Work order: Using the records below, give again exactly the lines from the line that contains "fieldNNN_and, hsys hf]" through the line that contains "theorem and_familyMask (w", both ends included, and only those.
--- Record excerpts Enclosed Below ---
-- ==== Sys2Proof/Laws/State.lean ====
section
/-! SUPPORT. The small lemmas of State: what each update leaves in each field, true by unfolding once,
so that no later proof unfolds a record update; and the register file's read after write. -/

namespace Sys2Proof.Machine

/-! ### setReg -/

@[simp] theorem State.setReg_v (s : State) (x : RegIdx) (val : Byte) :
    (s.setReg x val).v = s.v.set x.toNat val x.isLt := rfl
@[simp] theorem State.setReg_index (s : State) (x : RegIdx) (val : Byte) :
    (s.setReg x val).index = s.index := rfl
@[simp] theorem State.setReg_pc (s : State) (x : RegIdx) (val : Byte) :
    (s.setReg x val).pc = s.pc := rfl
@[simp] theorem State.setReg_sp (s : State) (x : RegIdx) (val : Byte) :
    (s.setReg x val).sp = s.sp := rfl
@[simp] theorem State.setReg_stack (s : State) (x : RegIdx) (val : Byte) :
    (s.setReg x val).stack = s.stack := rfl
@[simp] theorem State.setReg_dt (s : State) (x : RegIdx) (val : Byte) :
    (s.setReg x val).dt = s.dt := rfl
@[simp] theorem State.setReg_st (s : State) (x : RegIdx) (val : Byte) :
    (s.setReg x val).st = s.st := rfl
@[simp] theorem State.setReg_mem (s : State) (x : RegIdx) (val : Byte) :
    (s.setReg x val).mem = s.mem := rfl
@[simp] theorem State.setReg_fb (s : State) (x : RegIdx) (val : Byte) :
    (s.setReg x val).fb = s.fb := rfl
@[simp] theorem State.setReg_outcome (s : State) (x : RegIdx) (val : Byte) :
    (s.setReg x val).outcome = s.outcome := rfl
@[simp] theorem State.setReg_initialized (s : State) (x : RegIdx) (val : Byte) :
    (s.setReg x val).initialized = s.initialized := rfl
@[simp] theorem State.setReg_inputs (s : State) (x : RegIdx) (val : Byte) :
    (s.setReg x val).inputs = s.inputs := rfl
@[simp] theorem State.setReg_cycle (s : State) (x : RegIdx) (val : Byte) :
    (s.setReg x val).cycle = s.cycle := rfl

/-! ### setIndex -/

@[simp] theorem State.setIndex_v (s : State) (val : Word) : (s.setIndex val).v = s.v := rfl
@[simp] theorem State.setIndex_index (s : State) (val : Word) : (s.setIndex val).index = val := rfl
@[simp] theorem State.setIndex_pc (s : State) (val : Word) : (s.setIndex val).pc = s.pc := rfl
@[simp] theorem State.setIndex_sp (s : State) (val : Word) : (s.setIndex val).sp = s.sp := rfl
@[simp] theorem State.setIndex_stack (s : State) (val : Word) :
    (s.setIndex val).stack = s.stack := rfl
@[simp] theorem State.setIndex_dt (s : State) (val : Word) : (s.setIndex val).dt = s.dt := rfl
@[simp] theorem State.setIndex_st (s : State) (val : Word) : (s.setIndex val).st = s.st := rfl
@[simp] theorem State.setIndex_mem (s : State) (val : Word) : (s.setIndex val).mem = s.mem := rfl
@[simp] theorem State.setIndex_fb (s : State) (val : Word) : (s.setIndex val).fb = s.fb := rfl
@[simp] theorem State.setIndex_outcome (s : State) (val : Word) :
    (s.setIndex val).outcome = s.outcome := rfl
@[simp] theorem State.setIndex_initialized (s : State) (val : Word) :
    (s.setIndex val).initialized = s.initialized := rfl
@[simp] theorem State.setIndex_inputs (s : State) (val : Word) :
    (s.setIndex val).inputs = s.inputs := rfl
@[simp] theorem State.setIndex_cycle (s : State) (val : Word) :
    (s.setIndex val).cycle = s.cycle := rfl
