theorem immWord_eq {w : Word} (f : Nat) (hfam : fieldFamily w = BitVec.ofNat 4 f) :
    BitVec.ofNat 16 (f * 4096 + (fieldX w).toNat * 256 + (fieldKK w).toNat) = w := by
  rw [Nat.add_assoc, ← fieldNNN_eq_fieldX_fieldKK]
  exact addrWord_eq f hfam

theorem regWord_eq {w : Word} (f : Nat) (hfam : fieldFamily w = BitVec.ofNat 4 f) :
    BitVec.ofNat 16 (f * 4096 + (fieldX w).toNat * 256 + (fieldY w).toNat * 16 + (fieldN w).toNat)
      = w := by
  rw [Nat.add_assoc, ← fieldKK_eq_fieldY_fieldN]
  exact immWord_eq f hfam

theorem pairWord_eq {w : Word} (f c : Nat) (hfam : fieldFamily w = BitVec.ofNat 4 f)
    (hn : fieldN w = BitVec.ofNat 4 c) (hc : c < 16) :
    BitVec.ofNat 16 (f * 4096 + c + (fieldX w).toNat * 256 + (fieldY w).toNat * 16) = w := by
  have hcn : (fieldN w).toNat = c := by rw [hn, BitVec.toNat_ofNat, Nat.mod_eq_of_lt hc]
  conv_rhs => rw [← regWord_eq f hfam, hcn]
  congr 1
  omega

theorem singleWord_eq {w : Word} (f c : Nat) (hfam : fieldFamily w = BitVec.ofNat 4 f)
    (hkk : fieldKK w = BitVec.ofNat 8 c) (hc : c < 256) :
    BitVec.ofNat 16 (f * 4096 + c + (fieldX w).toNat * 256) = w := by
  have hck : (fieldKK w).toNat = c := by rw [hkk, BitVec.toNat_ofNat, Nat.mod_eq_of_lt hc]
  conv_rhs => rw [← immWord_eq f hfam, hck]
  congr 1
  omega

/-! ### Encoding a decoded word (R47, R59) -/

/-- The decoder's instruction is well-formed and stands for the word it was read from. -/
def RoundTrips (w : Word) : Prop := (decodeWord w).wellFormed = true ∧ encode (decodeWord w) = w

theorem roundTrips_of_decodeWord_eq {w : Word} {i : Instr} (h : decodeWord w = i)
    (hwf : i.wellFormed = true) (henc : encode i = w) : RoundTrips w := by
  rw [RoundTrips, h]
  exact ⟨hwf, henc⟩

theorem roundTrips_family_0 {w : Word} (hfam : fieldFamily w = 0x0#4) : RoundTrips w := by
  have hword := addrWord_eq 0x0 hfam
  by_cases hsel : fieldNNN w ∈ recognizedSys
  · simp only [recognizedSys, List.mem_cons, List.not_mem_nil, or_false] at hsel
    rcases hsel with h | h <;> rw [h] at hword <;> rw [← hword] <;> exact ⟨rfl, rfl⟩
  · exact roundTrips_of_decodeWord_eq (decodeWord_eq_nopSys hfam hsel)
      (not_contains_iff.mpr hsel) hword

theorem roundTrips_family_8 {w : Word} (hfam : fieldFamily w = 0x8#4) : RoundTrips w := by
  by_cases hsel : fieldN w ∈ recognizedAlu
  · have hdec := decodeWord_of_family_8 hfam
    simp only [recognizedAlu, List.mem_cons, List.not_mem_nil, or_false] at hsel
    rcases hsel with h | h | h | h | h | h | h | h | h <;> rw [h] at hdec <;>
      exact roundTrips_of_decodeWord_eq hdec rfl (pairWord_eq 0x8 _ hfam h (by decide))
  · exact roundTrips_of_decodeWord_eq (decodeWord_eq_nopAlu hfam hsel)
      (not_contains_iff.mpr hsel) (regWord_eq 0x8 hfam)

theorem roundTrips_family_E {w : Word} (hfam : fieldFamily w = 0xE#4) : RoundTrips w := by
  by_cases hsel : fieldKK w ∈ recognizedKey
  · have hdec := decodeWord_of_family_E hfam
    simp only [recognizedKey, List.mem_cons, List.not_mem_nil, or_false] at hsel
    rcases hsel with h | h <;> rw [h] at hdec <;>
      exact roundTrips_of_decodeWord_eq hdec rfl (singleWord_eq 0xE _ hfam h (by decide))
  · exact roundTrips_of_decodeWord_eq (decodeWord_eq_nopKey hfam hsel)
      (not_contains_iff.mpr hsel) (immWord_eq 0xE hfam)

theorem roundTrips_family_F {w : Word} (hfam : fieldFamily w = 0xF#4) : RoundTrips w := by
  by_cases hsel : fieldKK w ∈ recognizedMisc
  · have hdec := decodeWord_of_family_F hfam
    simp only [recognizedMisc, List.mem_cons, List.not_mem_nil, or_false] at hsel
    rcases hsel with h | h | h | h | h | h | h | h | h <;> rw [h] at hdec <;>
      exact roundTrips_of_decodeWord_eq hdec rfl (singleWord_eq 0xF _ hfam h (by decide))
  · exact roundTrips_of_decodeWord_eq (decodeWord_eq_nopMisc hfam hsel)
      (not_contains_iff.mpr hsel) (immWord_eq 0xF hfam)

theorem decodeWord_roundTrips (w : Word) : RoundTrips w := by
  rcases family_cases (fieldFamily w) with h | h | h | h | h | h | h | h | h | h | h | h | h | h | h | h
  · exact roundTrips_family_0 h
  · exact roundTrips_of_decodeWord_eq (decodeWord_of_family_1 h) rfl (addrWord_eq 0x1 h)
  · exact roundTrips_of_decodeWord_eq (decodeWord_of_family_2 h) rfl (addrWord_eq 0x2 h)
  · exact roundTrips_of_decodeWord_eq (decodeWord_of_family_3 h) rfl (immWord_eq 0x3 h)
  · exact roundTrips_of_decodeWord_eq (decodeWord_of_family_4 h) rfl (immWord_eq 0x4 h)
  · exact roundTrips_of_decodeWord_eq (decodeWord_of_family_5 h) rfl (regWord_eq 0x5 h)
  · exact roundTrips_of_decodeWord_eq (decodeWord_of_family_6 h) rfl (immWord_eq 0x6 h)
  · exact roundTrips_of_decodeWord_eq (decodeWord_of_family_7 h) rfl (immWord_eq 0x7 h)
  · exact roundTrips_family_8 h
  · exact roundTrips_of_decodeWord_eq (decodeWord_of_family_9 h) rfl (regWord_eq 0x9 h)
  · exact roundTrips_of_decodeWord_eq (decodeWord_of_family_A h) rfl (addrWord_eq 0xA h)
  · exact roundTrips_of_decodeWord_eq (decodeWord_of_family_B h) rfl (addrWord_eq 0xB h)
  · exact roundTrips_of_decodeWord_eq (decodeWord_of_family_C h) rfl (immWord_eq 0xC h)
  · exact roundTrips_of_decodeWord_eq (decodeWord_of_family_D h) rfl (regWord_eq 0xD h)
  · exact roundTrips_family_E h
  · exact roundTrips_family_F h

/-- Settles O11: family by family the decoded operands are all the fields of the word beside its
fixed selector. -/
theorem encodeInvertsDecode : Obligations.EncodeInvertsDecode := decodeWord_roundTrips

end Sys2Proof
end

section
/-! The decoder against the table of match and mask rows, the unrecognized words as numbers, and the
fields an instruction ignores (spec 30_encoding.md R56, R57, R60). -/

open Sys2Proof.Machine Sys2Proof.Claims

namespace Sys2Proof

/-! ### The class of a decoded word (R47) -/

theorem opClass_decodeUnrecognized (w : Word) :
    (decodeUnrecognized w).opClass = .nopUnrecognized := by
  unfold decodeUnrecognized
  split_ifs <;> rfl

theorem opClass_decodeWord (w : Word) : (decodeWord w).opClass = classify w := by
  unfold decodeWord Descriptor.toInstr
  change _ = (describe w).cls
  cases (describe w).cls with
  | nopUnrecognized => exact opClass_decodeUnrecognized w
  | _ => rfl

/-! ### A matching row gives the class (R60) -/

/-- The class comes from the family and, in the four families that have one, its selector (R50). -/
theorem classify_congr {w u : Word} (hfam : fieldFamily w = fieldFamily u)
    (hsys : fieldFamily u = 0x0#4 → fieldNNN w = fieldNNN u)
    (halu : fieldFamily u = 0x8#4 → fieldN w = fieldN u)
    (hkk : fieldFamily u = 0xE#4 ∨ fieldFamily u = 0xF#4 → fieldKK w = fieldKK u) :
    classify w = classify u := by
  rcases family_cases (fieldFamily u) with h | h | h | h | h | h | h | h | h | h | h | h | h | h | h | h
    <;> simp_all [classify]

/-- The mask of a row keeps the family of a word and the selector of that family. -/
def OpcodeRow.keepsSelector (row : OpcodeRow) : Prop :=
  fieldFamily row.mask = 0xF#4
    ∧ (fieldFamily row.pattern = 0x0#4 → fieldNNN row.mask = 0xFFF#12)
    ∧ (fieldFamily row.pattern = 0x8#4 → fieldN row.mask = 0xF#4)
    ∧ (fieldFamily row.pattern = 0xE#4 ∨ fieldFamily row.pattern = 0xF#4 →
      fieldKK row.mask = 0xFF#8)

theorem opcodeTable_keepsSelector : ∀ row ∈ opcodeTable, row.keepsSelector := by
  unfold OpcodeRow.keepsSelector
  decide

theorem classify_pattern : ∀ row ∈ opcodeTable, classify row.pattern = row.cls := by decide

/-- A word that matches a row is classified as the row's own pattern. -/
theorem classify_of_matches {w : Word} {row : OpcodeRow} (hrow : row ∈ opcodeTable)
    (h : w &&& row.mask = row.pattern) : classify w = row.cls := by
  obtain ⟨hfam, hsys, halu, hkk⟩ := opcodeTable_keepsSelector row hrow
  rw [← classify_pattern row hrow]
  refine classify_congr ?_ (fun hf => ?_) (fun hf => ?_) (fun hf => ?_)
  · rw [← h, fieldFamily_and, hfam]
    exact BitVec.and_allOnes.symm
  · rw [← h, fieldNNN_and, hsys hf]
    exact BitVec.and_allOnes.symm
  · rw [← h, fieldN_and, halu hf]
    exact BitVec.and_allOnes.symm
  · rw [← h, fieldKK_and, hkk hf]
    exact BitVec.and_allOnes.symm

/-! ### Every recognized word matches a row (R60) -/

/-- A mask of the family and the low `j` bits keeps just these. -/
theorem and_familyMask (w : Word) (j : Nat) (hj : j ≤ 12) :
    w &&& BitVec.ofNat 16 (0xF000 + (2 ^ j - 1))
      = BitVec.ofNat 16 (w.toNat / 4096 * 4096 + w.toNat % 2 ^ j) := by
  have hw := w.isLt
  have hpos := Nat.two_pow_pos j
  have hpow : 2 ^ j ≤ 4096 := Nat.pow_le_pow_right (by decide : 0 < 2) hj
  have hmod := Nat.mod_lt w.toNat hpos
  apply Word.ext_fields
  · rw [fieldFamily_and, fieldFamily_ofNat _ 0xF (by omega) (by omega),
      fieldFamily_ofNat _ (w.toNat / 4096) (by omega) (by omega), ← fieldFamily_toNat,
      BitVec.ofNat_toNat, BitVec.setWidth_eq]
    exact BitVec.and_allOnes
  · apply BitVec.eq_of_toNat_eq
    rw [fieldNNN_and, BitVec.toNat_and, fieldNNN_toNat, fieldNNN_toNat, fieldNNN_toNat,
      BitVec.toNat_ofNat, BitVec.toNat_ofNat,
      show (0xF000 + (2 ^ j - 1)) % 2 ^ 16 % 4096 = 2 ^ j - 1 by omega,
      Nat.and_two_pow_sub_one_eq_mod,
      Nat.mod_mod_of_dvd _ (Nat.pow_dvd_pow 2 hj : 2 ^ j ∣ 4096)]
    omega

/-- A row for the family and the low `j` bits of a word matches the word. -/
theorem matches_of_row {w : Word} {f : Nat} (j : Nat) (hj : j ≤ 12) (hf : f < 16)
    (hfam : fieldFamily w = BitVec.ofNat 4 f)
    (hrow : ∃ row ∈ opcodeTable, row.mask = BitVec.ofNat 16 (0xF000 + (2 ^ j - 1))
      ∧ row.pattern = BitVec.ofNat 16 (f * 4096 + w.toNat % 2 ^ j)) :
    ∃ row ∈ opcodeTable, w &&& row.mask = row.pattern := by
  have hfamily : w.toNat / 4096 = f := by
    rw [← fieldFamily_toNat, hfam, BitVec.toNat_ofNat, Nat.mod_eq_of_lt hf]
  obtain ⟨row, hmem, hmask, hpattern⟩ := hrow
  exact ⟨row, hmem, by rw [hmask, hpattern, and_familyMask w j hj, hfamily]⟩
--- End of Enclosed Record excerpts ---
Solution:
  · rw [← h, fieldNNN_and, hsys hf]
    exact BitVec.and_allOnes.symm
  · rw [← h, fieldN_and, halu hf]
    exact BitVec.and_allOnes.symm
  · rw [← h, fieldKK_and, hkk hf]
    exact BitVec.and_allOnes.symm

/-! ### Every recognized word matches a row (R60) -/

/-- A mask of the family and the low `j` bits keeps just these. -/
theorem and_familyMask (w : Word) (j : Nat) (hj : j ≤ 12) :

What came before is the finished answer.